» TASK OBJECTIVE
All entries must be transcribed without a single difference.

= = = = = = =

-- ==== Sys2Proof/Tests/Slice0.lean ====
section
/-! SUPPORT. The model's own tests: the WellFormed smoke test, words written out from 30_encoding.md, the vectors of
95_test_vectors.md one step at a time, and a witness for the hypotheses of every obligation that has some. -/

open Sys2Proof Sys2Proof.Machine

namespace Sys2Proof.Tests

/-! ### Helpers -/

/-- The next state, where there is one. -/
def after (o : Outcome) : Option State :=
  match o with
  | .next t => some t
  | .fault _ => none
  | .refused _ => none

/-- The table a record builds. -/
def tableOf (width : BitVec 2) (p : Word64) (r : Bool) : Vector Word64 256 :=
  Vector.ofFn fun i => entry (widthOf width) p r (BitVec.ofFin i)

/-- A state with a valid table and register for a coupled record, REG as given. -/
def streamState (width : BitVec 2) (r : Bool) (p reg : Word64) : State :=
  { State.reset with
    width := width, refin := r, refout := r, poly := p, reg := reg
    table := tableOf width p r, tvalid := true, rvalid := true }

/-- The entries of the table of a record at the given indices, the others 0: all that a test which looks up those
indices needs, and quick to evaluate. -/
def someEntries (width : BitVec 2) (p : Word64) (r : Bool) (indices : List Byte) : Vector Word64 256 :=
  indices.foldl (fun t i => t.set i.toNat (entry (widthOf width) p r i) i.isLt) (Vector.replicate 256 0)

/-- A state with a valid table and register, of whose table the test looks up the given indices. -/
def lookupState (width : BitVec 2) (r : Bool) (p reg : Word64) (indices : List Byte) : State :=
  { State.reset with
    width := width, refin := r, refout := r, poly := p, reg := reg
    table := someEntries width p r indices, tvalid := true, rvalid := true }

/-- A state whose table is being built, entry `n` next. -/
def buildState (n : BitVec 9) : State :=
  { State.reset with width := 1, poly := 0x1021, busy := true, bidx := n, table := Vector.replicate 256 0 }

/-! ### WellFormed (30_encoding.md R61, R67) -/

theorem test_wellFormed_refuses_data_wider_than_its_size : ¬ (Instr.wrData .two 0x10000).WellFormed := by decide
theorem test_wellFormed_accepts_data_of_its_size : (Instr.wrData .two 0xFFFF).WellFormed := by decide

/-! ### Decoding: words written out from 30_encoding.md R61 to R65 and the descriptors of 43_host_access.md -/

theorem test_decode_reg32 :
    decode (.bus ⟨0b0_10_0_0000_0000_0000, 0⟩) = .ok .rdCfg ∧
    decode (.bus ⟨0b1_10_0_0000_0000_0000, 0xFFFFFFFD⟩) = .ok (.wrCfg 0xFFFFFFFD) ∧
    decode (.bus ⟨0b0_10_0_0000_0000_0100, 0⟩) = .ok .rdStatus ∧
    decode (.bus ⟨0b1_10_0_0000_0000_0100, 0x18⟩) = .ok (.wrStatus 0x18) ∧
    decode (.bus ⟨0b0_10_0_0000_0000_1000, 0⟩) = .ok .rdIrqen ∧
    decode (.bus ⟨0b1_10_0_0000_0000_1000, 3⟩) = .ok (.wrIrqen 3) ∧
    decode (.bus ⟨0b1_10_0_0000_0000_1100, 0x3103⟩) = .ok (.wrCmd 0x3103) := by decide

theorem test_decode_poly_init :
    decode (.bus ⟨0x6010, 0⟩) = .ok .rdPoly8 ∧ decode (.bus ⟨0x4010, 0⟩) = .ok (.rdPoly4 .low) ∧
    decode (.bus ⟨0x4014, 0⟩) = .ok (.rdPoly4 .high) ∧
    decode (.bus ⟨0xE010, 0xFFFF1021⟩) = .ok (.wrPoly8 0xFFFF1021) ∧
    decode (.bus ⟨0xC010, 0x04C11DB7⟩) = .ok (.wrPoly4 .low 0x04C11DB7) ∧
    decode (.bus ⟨0xC014, 0xAAAAAAAA⟩) = .ok (.wrPoly4 .high 0xAAAAAAAA) ∧
    decode (.bus ⟨0x6018, 0⟩) = .ok .rdInit8 ∧ decode (.bus ⟨0x401C, 0⟩) = .ok (.rdInit4 .high) ∧
    decode (.bus ⟨0xE018, 0xFFFF⟩) = .ok (.wrInit8 0xFFFF) ∧
    decode (.bus ⟨0xC01C, 7⟩) = .ok (.wrInit4 .high 7) := by decide

theorem test_decode_xorout_crc_result :
    decode (.bus ⟨0x6020, 0⟩) = .ok .rdXorout8 ∧ decode (.bus ⟨0x4020, 0⟩) = .ok (.rdXorout4 .low) ∧
    decode (.bus ⟨0xE020, 1⟩) = .ok (.wrXorout8 1) ∧
    decode (.bus ⟨0xC024, 0xFFFFFFFF⟩) = .ok (.wrXorout4 .high 0xFFFFFFFF) ∧
    decode (.bus ⟨0x6028, 0⟩) = .ok .rdCrc8 ∧ decode (.bus ⟨0x402C, 0⟩) = .ok (.rdCrc4 .high) ∧
    decode (.bus ⟨0xE028, 0x12345678⟩) = .ok (.wrCrc8 0x12345678) ∧
    decode (.bus ⟨0xC028, 0⟩) = .ok (.wrCrc4 .low 0) ∧
    decode (.bus ⟨0x6030, 0⟩) = .ok .rdResult8 ∧ decode (.bus ⟨0x4034, 0⟩) = .ok (.rdResult4 .high) := by decide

= = = = = = =

» SOLUTION BELOW
-- ==== Sys2Proof/Tests/Slice0.lean ====
section
/-! SUPPORT. The model's own tests: the WellFormed smoke test, words written out from 30_encoding.md, the vectors of
95_test_vectors.md one step at a time, and a witness for the hypotheses of every obligation that has some. -/

open Sys2Proof Sys2Proof.Machine

namespace Sys2Proof.Tests

/-! ### Helpers -/

/-- The next state, where there is one. -/
def after (o : Outcome) : Option State :=
  match o with
  | .next t => some t
  | .fault _ => none
  | .refused _ => none

/-- The table a record builds. -/
def tableOf (width : BitVec 2) (p : Word64) (r : Bool) : Vector Word64 256 :=
  Vector.ofFn fun i => entry (widthOf width) p r (BitVec.ofFin i)

/-- A state with a valid table and register for a coupled record, REG as given. -/
def streamState (width : BitVec 2) (r : Bool) (p reg : Word64) : State :=
  { State.reset with
    width := width, refin := r, refout := r, poly := p, reg := reg
    table := tableOf width p r, tvalid := true, rvalid := true }

/-- The entries of the table of a record at the given indices, the others 0: all that a test which looks up those
indices needs, and quick to evaluate. -/
def someEntries (width : BitVec 2) (p : Word64) (r : Bool) (indices : List Byte) : Vector Word64 256 :=
  indices.foldl (fun t i => t.set i.toNat (entry (widthOf width) p r i) i.isLt) (Vector.replicate 256 0)

/-- A state with a valid table and register, of whose table the test looks up the given indices. -/
def lookupState (width : BitVec 2) (r : Bool) (p reg : Word64) (indices : List Byte) : State :=
  { State.reset with
    width := width, refin := r, refout := r, poly := p, reg := reg
    table := someEntries width p r indices, tvalid := true, rvalid := true }

/-- A state whose table is being built, entry `n` next. -/
def buildState (n : BitVec 9) : State :=
  { State.reset with width := 1, poly := 0x1021, busy := true, bidx := n, table := Vector.replicate 256 0 }

/-! ### WellFormed (30_encoding.md R61, R67) -/

theorem test_wellFormed_refuses_data_wider_than_its_size : ¬ (Instr.wrData .two 0x10000).WellFormed := by decide
theorem test_wellFormed_accepts_data_of_its_size : (Instr.wrData .two 0xFFFF).WellFormed := by decide

/-! ### Decoding: words written out from 30_encoding.md R61 to R65 and the descriptors of 43_host_access.md -/

theorem test_decode_reg32 :
    decode (.bus ⟨0b0_10_0_0000_0000_0000, 0⟩) = .ok .rdCfg ∧
    decode (.bus ⟨0b1_10_0_0000_0000_0000, 0xFFFFFFFD⟩) = .ok (.wrCfg 0xFFFFFFFD) ∧
    decode (.bus ⟨0b0_10_0_0000_0000_0100, 0⟩) = .ok .rdStatus ∧
    decode (.bus ⟨0b1_10_0_0000_0000_0100, 0x18⟩) = .ok (.wrStatus 0x18) ∧
    decode (.bus ⟨0b0_10_0_0000_0000_1000, 0⟩) = .ok .rdIrqen ∧
    decode (.bus ⟨0b1_10_0_0000_0000_1000, 3⟩) = .ok (.wrIrqen 3) ∧
    decode (.bus ⟨0b1_10_0_0000_0000_1100, 0x3103⟩) = .ok (.wrCmd 0x3103) := by decide

theorem test_decode_poly_init :
    decode (.bus ⟨0x6010, 0⟩) = .ok .rdPoly8 ∧ decode (.bus ⟨0x4010, 0⟩) = .ok (.rdPoly4 .low) ∧
    decode (.bus ⟨0x4014, 0⟩) = .ok (.rdPoly4 .high) ∧
    decode (.bus ⟨0xE010, 0xFFFF1021⟩) = .ok (.wrPoly8 0xFFFF1021) ∧
    decode (.bus ⟨0xC010, 0x04C11DB7⟩) = .ok (.wrPoly4 .low 0x04C11DB7) ∧
    decode (.bus ⟨0xC014, 0xAAAAAAAA⟩) = .ok (.wrPoly4 .high 0xAAAAAAAA) ∧
    decode (.bus ⟨0x6018, 0⟩) = .ok .rdInit8 ∧ decode (.bus ⟨0x401C, 0⟩) = .ok (.rdInit4 .high) ∧
    decode (.bus ⟨0xE018, 0xFFFF⟩) = .ok (.wrInit8 0xFFFF) ∧
    decode (.bus ⟨0xC01C, 7⟩) = .ok (.wrInit4 .high 7) := by decide

theorem test_decode_xorout_crc_result :
    decode (.bus ⟨0x6020, 0⟩) = .ok .rdXorout8 ∧ decode (.bus ⟨0x4020, 0⟩) = .ok (.rdXorout4 .low) ∧
    decode (.bus ⟨0xE020, 1⟩) = .ok (.wrXorout8 1) ∧
    decode (.bus ⟨0xC024, 0xFFFFFFFF⟩) = .ok (.wrXorout4 .high 0xFFFFFFFF) ∧
    decode (.bus ⟨0x6028, 0⟩) = .ok .rdCrc8 ∧ decode (.bus ⟨0x402C, 0⟩) = .ok (.rdCrc4 .high) ∧
    decode (.bus ⟨0xE028, 0x12345678⟩) = .ok (.wrCrc8 0x12345678) ∧
    decode (.bus ⟨0xC028, 0⟩) = .ok (.wrCrc4 .low 0) ∧
    decode (.bus ⟨0x6030, 0⟩) = .ok .rdResult8 ∧ decode (.bus ⟨0x4034, 0⟩) = .ok (.rdResult4 .high) := by decide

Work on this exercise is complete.